Snow is predicted for the weekend here in the Pacific Northwest, which will put paid to autumn.  Autumn is probably my favorite season – I love the subtle palette of colors, the return to warm winter nests, fires in the fireplace, woolly afghans on the sofa, and permission to sit inside and read a book.  It can be a melancholy time though, as the wheel of the year turns, as leaves fall and as life becomes more fragile, or ceases.  This autumn has been harder that its predecessors in this regard -- it seems like every day brings news of another friend facing loss. 

So how do we harmonize our deep and abiding love for this sweet earth and its creatures, with our certainty that all we see, all we love, is temporary?   I’m convinced that the struggle to hold both things in our hearts – at one and the same time embracing in love and letting go – is a central task of becoming fully human. I think the paradox must be squarely faced, eyes wide open, without taking premature refuge in philosophical or theological answers.  (Note well the word “premature.”) 

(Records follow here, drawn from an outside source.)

-- ==== Sys2Proof/Safety.lean ====
section
/-! DEFINITION. The terms claims use: the inputs of the coming cycles, runs of them, the invariant of the registers, whole
frames on the wire, and which pairs of states the host cannot tell apart. -/

namespace Sys2Proof.Machine

/-! The inputs of a run -/

/-- The inputs of the cycle `n` cycles from now. -/
def State.inputsAt (s : State) (n : Nat) : Inputs :=
  match s.script[n]? with
  | some i => i
  | none => drawInputs (s.cycle + n)

/-- How many of the `n` cycles from cycle `start` on have inputs that satisfy `f`. -/
def State.countInputs (f : Inputs → Bool) (s : State) (start n : Nat) : Nat :=
  (List.range n).countP fun j => f (s.inputsAt (start + j))

/-- No reset in the next `n` cycles. -/
def State.NoReset (s : State) (n : Nat) : Prop := ∀ j < n, (s.inputsAt j).rst = false

/-- Nothing arrives in the next `n` cycles. -/
def State.NoArrival (s : State) (n : Nat) : Prop := ∀ j < n, (s.inputsAt j).arrivals = []

/-- The bytes of this cycle leave the receive queue within its capacity (92_eei_decisions.md D28: "Claims should assume no
overflow as a premise"). -/
def State.NoOverflow (s : State) : Prop :=
  ((if s.rxFlushPort then [] else if s.rxPopPort then s.rxq.tail else s.rxq) ++ s.inputs.arrivals).length
    ≤ Config.params.rxqDepth

/-- The cycle accepts the word `cw`: `rst = 0`, `PHASE = IDLE`, and the host presents it (42_dispatcher.md R163). -/
def State.Accepts (s : State) (cw : CommandWord) : Prop :=
  s.inputs.rst = false ∧ s.cfe.phase = .idle ∧ s.inputs.cmdValid = true ∧ s.inputs.cmdWord = cw

/-- `n` steps (Host/Core.lean). -/
abbrev run (n : Nat) (s : State) : Result := Host.Core.run core n s

/-- The bytes that leave the receive queue by a pop in the next `n` cycles, first one first. -/
def poppedBytes : Nat → State → List Byte
  | 0, _ => []
  | n + 1, s =>
    (if s.rxPopPort then s.rxq.take 1 else []) ++
      match step s with
      | .next t => poppedBytes n t
      | .fault _ => []
      | .refused _ => []

/-- The first `n` cycles all start in the reply phase. -/
def InReply : Nat → State → Prop
  | 0, _ => True
  | n + 1, s =>
    (∃ k, s.cfe.phase = .rx k) ∧
      match step s with
      | .next t => InReply n t
      | .fault _ => False
      | .refused _ => False

/-! The invariant of the registers -/

/-- The slots that hold data are the leading ones, `m` of them, and a slot without data holds 0x00 (10_state.md R24,
60_exceptions.md R212). -/
def SlotsFilled (c : Cfe) (m : Nat) : Prop :=
  ∀ j : Fin 5, (c.rxv.get j = true ↔ j.val < m) ∧ (c.rxv.get j = false → c.rxb.get j = 0)

/-- What `PHASE` says of the command in flight (10_state.md R28, R29). -/
def CommandInFlight (c : Cfe) : Prop :=
  match c.phase with
  | .idle => True
  | .tx _ => c.curOp ≠ .read
  | .rx k => c.curOp ≠ .send ∧ k.val < c.curLen.toNat ∧ SlotsFilled c k.val

/-- The invariant: what the rules of 10_state.md say the registers hold together. -/
structure Inv (s : State) : Prop where
  /-- `CUR_LEN` is 0, 1, 2 or 5 (R20). -/
  lenLegal : s.cfe.curLen = 0 ∨ s.cfe.curLen = 1 ∨ s.cfe.curLen = 2 ∨ s.cfe.curLen = 5
  /-- `CUR_LEN` is 0 for SEND_FRAME (R29). -/
  sendLen : s.cfe.busy = true → s.cfe.curOp = .send → s.cfe.curLen = 0
  /-- `CUR_LEN` is 1 for SINGLE_BYTE_CMD, whose result is cleared until it finishes (R29, R25). -/
  sbcLen : s.cfe.busy = true → s.cfe.curOp = .sbc → s.cfe.curLen = 1 ∧ s.cfe.res = 0 ∧ s.cfe.resv = false
  /-- `RX(k)` occurs only with `k < CUR_LEN` (R28), with exactly the slots before `k` filled. -/
  inFlight : CommandInFlight s.cfe
  /-- The filled slots are the leading ones (R24). -/
  slots : ∃ m ≤ 5, SlotsFilled s.cfe m
  /-- `TMR` never reaches the ceiling (R30). -/
  timer : s.cfe.tmr < Config.params.tTimeout
  /-- ILL and TO are never both 1, and an illegal command starts no phase (R27). -/
  status : s.cfe.statusIll = true → s.cfe.statusTo = false ∧ s.cfe.busy = false
  /-- TO is set only as a reply phase ends, and cleared at every acceptance (42_dispatcher.md R164, R168, R171). DEDUCED,
  against R27's sentence that BUSY with TO can occur (notes/assumptions/16.md). -/
  timeoutEnds : s.cfe.busy = true → s.cfe.statusTo = false
  /-- The receive queue is within its capacity (42_dispatcher.md R161; past an overflow, notes/assumptions/5.md). -/
  queue : s.rxq.length ≤ Config.params.rxqDepth

/-! Whole frames on the wire -/

/-- The bytes of the current frame that the transport has taken: `TXF[0..i-1]` in `TX(i)` (42_dispatcher.md R165). -/
def sentPrefix (c : Cfe) : List Byte :=
  match c.phase with
  | .idle => []
  | .tx i => c.txf.toList.take i.val
  | .rx _ => []

/-- Everything the transport has taken is whole frames of five bytes, then the part of the current frame that it has taken
so far (41_frame_build.md R140). -/
def WholeFrames (s : State) : Prop :=
  ∃ frames : List (Slots Byte), s.txlog = (frames.map Slots.toList).flatten ++ sentPrefix s.cfe

/-! What the host cannot tell apart -/

/-- Two states that differ at most in registers that mean nothing in their phase: `CUR_OP` and `CUR_LEN` while IDLE
(10_state.md R29), `TMR` outside a reply phase (R30, 42_dispatcher.md R166). -/
def HiddenEq (s t : State) : Prop :=
  s.rxq = t.rxq ∧ s.txlog = t.txlog ∧ s.script = t.script ∧ s.cycle = t.cycle ∧
  match s.cfe.phase with
  | .idle => { s.cfe with curOp := t.cfe.curOp, curLen := t.cfe.curLen, tmr := t.cfe.tmr } = t.cfe
  | .tx _ => { s.cfe with tmr := t.cfe.tmr } = t.cfe
  | .rx _ => s.cfe = t.cfe

/-- Two states that run the same transaction, one as SINGLE_BYTE_CMD and one as TRANSACT 1: they differ in `RES`, `RESV`
and `CUR_OP` alone (30_encoding.md R89). -/
def SameTransaction (s t : State) : Prop :=
  s.cfe.curOp = .sbc ∧ t.cfe.curOp = .xact ∧
  t = { s with cfe := { s.cfe with res := t.cfe.res, resv := t.cfe.resv, curOp := t.cfe.curOp } }

end Sys2Proof.Machine
end

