/-- 40_bcd_codec.md R109: PARSE_FREQ_REPLY decodes the first four reply slots; `RESV` is the conjunction of their flags. -/
def Obligations.ParseFreqReplyDecodesTheFirstFourSlots : Prop :=
  decode 0xD000000000000000 = .ok .parseFreqReply ∧
  ∀ s : State, exec .parseFreqReply s =
    .next { s with cfe := { s.cfe with
      res := bcdDecode ⟨s.cfe.rxb.get 0, s.cfe.rxb.get 1, s.cfe.rxb.get 2, s.cfe.rxb.get 3⟩,
      resv := s.cfe.rxv.get 0 && s.cfe.rxv.get 1 && s.cfe.rxv.get 2 && s.cfe.rxv.get 3,
      statusIll := false, statusTo := false } }

/-! The dispatcher, cycle by cycle -/

/-- 42_dispatcher.md R164: `AcceptSend`. The receive queue is flushed, ILL and TO are cleared, the command is recorded, and
`PHASE` is `TX(0)`; SINGLE_BYTE_CMD also loads its frame and clears `RES`. No byte is offered in the accept cycle. -/
def Obligations.AcceptSendStartsTheFrame : Prop :=
  (decode 0x7000000000000000 = .ok .sendFrame ∧
    ∀ s : State, exec .sendFrame s =
      .next { s with rxq := [], cfe := { s.cfe with
        statusIll := false, statusTo := false, curOp := .send, curLen := 0, phase := .tx 0 } }) ∧
  (∀ len : BitVec 4, len ∈ [0#4, 1#4, 2#4, 5#4] →
    decode (commandWord 0x9 len 0 0 0) = .ok (.transact len) ∧
    ∀ s : State, exec (.transact len) s =
      .next { s with rxq := [], cfe := { s.cfe with
        statusIll := false, statusTo := false, curOp := .xact, curLen := len.setWidth 3, phase := .tx 0 } }) ∧
  (∀ opc : Byte, decode (commandWord 0xA 0 opc 0 0) = .ok (.singleByteCmd opc) ∧
    ∀ s : State, exec (.singleByteCmd opc) s =
      .next { s with rxq := [], cfe := { s.cfe with
        statusIll := false, statusTo := false, curOp := .sbc, curLen := 1,
        txf := ⟨0x00, 0x00, 0x00, 0x00, opc⟩, res := 0x00000000, resv := false, phase := .tx 0 } }) ∧
  ∀ (s : State) (cw : CommandWord), s.Accepts cw → legal cw = true → opField cw ∈ [0x7#4, 0x9#4, 0xA#4] →
    s.rxFlushPort = true ∧ s.txValid = false

/-- 42_dispatcher.md R171 (the accept cycle), R177: READ_REPLY clears the reply registers and enters slot 0, or is complete
at once with length 0; it does not flush. -/
def Obligations.AcceptReadStartsTheReplyPhase : Prop :=
  (∀ len : BitVec 4, len ∈ [0#4, 1#4, 2#4, 5#4] →
    decode (commandWord 0x8 len 0 0 0) = .ok (.readReply len) ∧
    ∀ s : State, exec (.readReply len) s =
      .next { s with cfe := { s.cfe with
        statusIll := false, statusTo := false, curOp := .read, curLen := len.setWidth 3,
        rxb := ⟨0x00, 0x00, 0x00, 0x00, 0x00⟩, rxv := ⟨false, false, false, false, false⟩, tmr := 0,
        phase := if len = 0 then .idle else .rx 0 } }) ∧
  ∀ (s : State) (cw : CommandWord), s.Accepts cw → opField cw = 0x8 →
    s.rxFlushPort = false ∧ s.rxPopPort = false

/-- 30_encoding.md R72, R78: READ_REPLY and TRANSACT with another length are illegal words, and as terms they do what
accepting those words does (the model's choice for a term that is no instruction, notes/assumptions/10.md). -/
def Obligations.OtherReplyLengthsAreIllegal : Prop :=
  ∀ (len : BitVec 4), len ∉ [0#4, 1#4, 2#4, 5#4] → ∀ s : State,
    legal (commandWord 0x8 len 0 0 0) = false ∧ legal (commandWord 0x9 len 0 0 0) = false ∧
    exec (.readReply len) s = .next { s with cfe := { s.cfe with statusIll := true, statusTo := false } } ∧
    exec (.transact len) s = .next { s with cfe := { s.cfe with statusIll := true, statusTo := false } }

/-- 42_dispatcher.md R165, R166: `TxStep(i)`. Byte `i` is offered; nothing changes until the transport takes it; then the
next byte is due, or the frame is complete, or the reply phase starts with `RXB`, `RXV` and `TMR` cleared. -/
def Obligations.TxStepOffersOneByte : Prop :=
  ∀ (s : State) (i : Fin 5), s.inputs.rst = false → s.cfe.phase = .tx i →
    let taken := s.txlog ++ [s.cfe.txf.get i]
    s.txValid = true ∧ s.txData = s.cfe.txf.get i ∧
    (s.inputs.txReady = false → step s = .next (s.endCycle Config.params)) ∧
    (s.inputs.txReady = true →
      (∀ j : Fin 5, j.val = i.val + 1 →
        step s = .next (({ s with txlog := taken, cfe := { s.cfe with phase := .tx j } } : State).endCycle
          Config.params)) ∧
      (i = 4 → s.cfe.curOp = .send →
        step s = .next (({ s with txlog := taken, cfe := { s.cfe with phase := .idle } } : State).endCycle
          Config.params)) ∧
      (i = 4 → s.cfe.curOp ≠ .send →
        step s = .next (({ s with txlog := taken, cfe := { s.cfe with
          rxb := ⟨0x00, 0x00, 0x00, 0x00, 0x00⟩, rxv := ⟨false, false, false, false, false⟩, tmr := 0,
          phase := if s.cfe.curLen = 0 then .idle else .rx 0 } } : State).endCycle Config.params)))

/-- 42_dispatcher.md R167: `RxStep(k)` with a byte available: it is popped into slot `k`, whatever `tick` says; the next slot
starts with a fresh timer, or the reply phase ends (R169). -/
def Obligations.RxStepTakesAnAvailableByte : Prop :=
  ∀ (s : State) (k : Fin 5) (b : Byte) (q : List Byte),
    s.inputs.rst = false → s.cfe.phase = .rx k → s.rxq = b :: q →
    s.rxPopPort = true ∧
    (∀ j : Fin 5, j.val = k.val + 1 → k.val + 1 ≠ s.cfe.curLen.toNat →
      step s = .next (({ s with rxq := q, cfe := { s.cfe with
        rxb := s.cfe.rxb.set k b, rxv := s.cfe.rxv.set k true, tmr := 0, phase := .rx j } } : State).endCycle
          Config.params)) ∧
    (k.val + 1 = s.cfe.curLen.toNat →
      step s = .next (({ s with rxq := q, cfe := { s.cfe with
        rxb := s.cfe.rxb.set k b, rxv := s.cfe.rxv.set k true, tmr := 0, phase := .idle
        res := if s.cfe.curOp = .sbc then b.setWidth 32 else s.cfe.res
        resv := if s.cfe.curOp = .sbc then true else s.cfe.resv } } : State).endCycle Config.params))

/-- 42_dispatcher.md R168: `RxStep(k)` with no byte available: a tick is counted, the `T_TIMEOUT`-th sets TO and ends the reply
phase (R169), and without a tick nothing changes. Premise: the timer is below its ceiling (10_state.md R30). -/
def Obligations.RxStepCountsTicksToTheCeiling : Prop :=
  ∀ (s : State) (k : Fin 5),
    s.inputs.rst = false → s.cfe.phase = .rx k → s.rxq = [] → s.cfe.tmr < Config.params.tTimeout →
    s.rxPopPort = false ∧
    (s.inputs.tick = false → step s = .next (s.endCycle Config.params)) ∧
    (s.inputs.tick = true → s.cfe.tmr + 1 ≠ Config.params.tTimeout →
      step s = .next (({ s with cfe := { s.cfe with tmr := s.cfe.tmr + 1 } } : State).endCycle Config.params)) ∧
    (s.inputs.tick = true → s.cfe.tmr + 1 = Config.params.tTimeout →
      step s = .next (({ s with cfe := { s.cfe with
        statusTo := true, phase := .idle
        res := if s.cfe.curOp = .sbc then 0x00000000 else s.cfe.res
        resv := if s.cfe.curOp = .sbc then false else s.cfe.resv } } : State).endCycle Config.params))
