theorem followsPorts_exec {cw : CommandWord} {i : Instr} (ha : s.Accepts cw) (hd : decode cw = .ok i)
    (hx : exec i s = .next u) : FollowsPorts s u := by
  obtain ⟨htx, hpop⟩ := ports_of_idle ha.2.1
  obtain ⟨hl, hop⟩ := legal_and_opField_of_decode hd
  have hflush : s.rxFlushPort = true ↔ opCode i ∈ [0x7#4, 0x9#4, 0xA#4] := by
    rw [rxFlushPort_of_accepts ha, hl, ← hop, ← sendsFrame_iff, Bool.true_and]
  obtain ⟨hlog, hs, hc⟩ := exec_keeps hx
  refine ⟨by simp [htx, hlog], ?_, inputs_congr hs hc⟩
  rw [exec_rxq (encode_of_decode hd).2 hx]
  simp [hflush, hpop]

theorem rxFlushPort_of_busy (hb : s.cfe.busy = true) : s.rxFlushPort = false := by simp [State.rxFlushPort, hb]

theorem followsPorts_txStep {i : Fin 5} (hr : s.inputs.rst = false) (hp : s.cfe.phase = .tx i) :
    FollowsPorts s (s.txStep i) := by
  have hv := txValid_of_tx hr hp
  have hd := txData_of_tx hp hv
  have hflush := rxFlushPort_of_busy (busy_of_tx hp)
  have hpop := rxPopPort_of_tx hp
  obtain ⟨hready, h⟩ | ⟨hready, j, -, h⟩ | ⟨hready, -, -, h⟩ | ⟨hready, -, -, h⟩ := txStep_cases s i <;> rw [h] <;>
    constructor <;> simp [hv, hd, hready, hflush, hpop]

theorem followsPorts_rxStep {p : Params} {k : Fin 5} (hr : s.inputs.rst = false) (hp : s.cfe.phase = .rx k)
    (hx : rxStep p k s = .next u) : FollowsPorts s u := by
  obtain ⟨hlog, hq, hs, hc⟩ := rxStep_transport hx
  have htx : s.txValid = false := by simp [State.txValid, hp]
  refine ⟨by simp [htx, hlog], ?_, inputs_congr hs hc⟩
  rw [rxFlushPort_of_busy (busy_of_rx hp), rxPopPort_of_rx hr hp, hq]
  cases s.rxq <;> rfl

/-- Before it ends, each kind of cycle does to the transport what the ports say (42_dispatcher.md R161, R163). -/
theorem step_followsPorts (h : step s = .next t) : ∃ u, t = u.endCycle Config.params ∧ FollowsPorts s u := by
  obtain ⟨hr, h1⟩ | ⟨cw, ha, h1⟩ | ⟨-, hp, hv, h1⟩ | ⟨i, hr, hp, h1⟩ | ⟨k, hr, hp, h1⟩ := step_cases s <;> rw [h1] at h
  · cases h
    obtain ⟨-, htx, hpop, hflush⟩ := controlPorts_of_reset hr
    exact ⟨_, rfl, followsPorts_of_silent htx hpop hflush rfl rfl rfl⟩
  · obtain ⟨u, hx, rfl⟩ := onNext_eq_next.1 h
    refine ⟨u, rfl, ?_⟩
    cases hl : legal cw with
    | true =>
      obtain ⟨i, hd⟩ := exists_decode_iff.2 hl
      rw [acceptWord, hd] at hx
      exact followsPorts_exec ha hd hx
    | false =>
      cases (acceptWord_of_not_legal hl).symm.trans hx
      obtain ⟨-, hp, -, rfl⟩ := ha
      obtain ⟨htx, hpop⟩ := ports_of_idle hp
      exact followsPorts_of_silent htx hpop (rxFlushPort_of_not_legal hl) rfl rfl rfl
  · cases h
    obtain ⟨htx, hpop⟩ := ports_of_idle hp
    exact ⟨s, rfl, followsPorts_of_silent htx hpop (by simp [State.rxFlushPort, hv]) rfl rfl rfl⟩
  · cases h
    exact ⟨_, rfl, followsPorts_txStep hr hp⟩
  · obtain ⟨u, hx, rfl⟩ := onNext_eq_next.1 h
    exact ⟨u, rfl, followsPorts_rxStep hr hp hx⟩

As I've thought about these things this autumn, here is what brought a measure of illumination (from, as usual, my hero Mary Oliver):
Lines Written in the Days of Growing Darkness

Every year we have been
witness to it: how the
world descends
into a rich mash, in order that
it may resume. 
And therefore
who would cry out
to the petals on the ground
to stay,
knowing as we must,
how the vivacity of what was is married

to the vitality of what will be? 
I don’t say
it’s easy,
but what else will do
if the love one claims to have for the world
be true?  
So let us go on

though the sun be swinging east,
and the ponds be cold and black,
and the sweets of the year be doomed.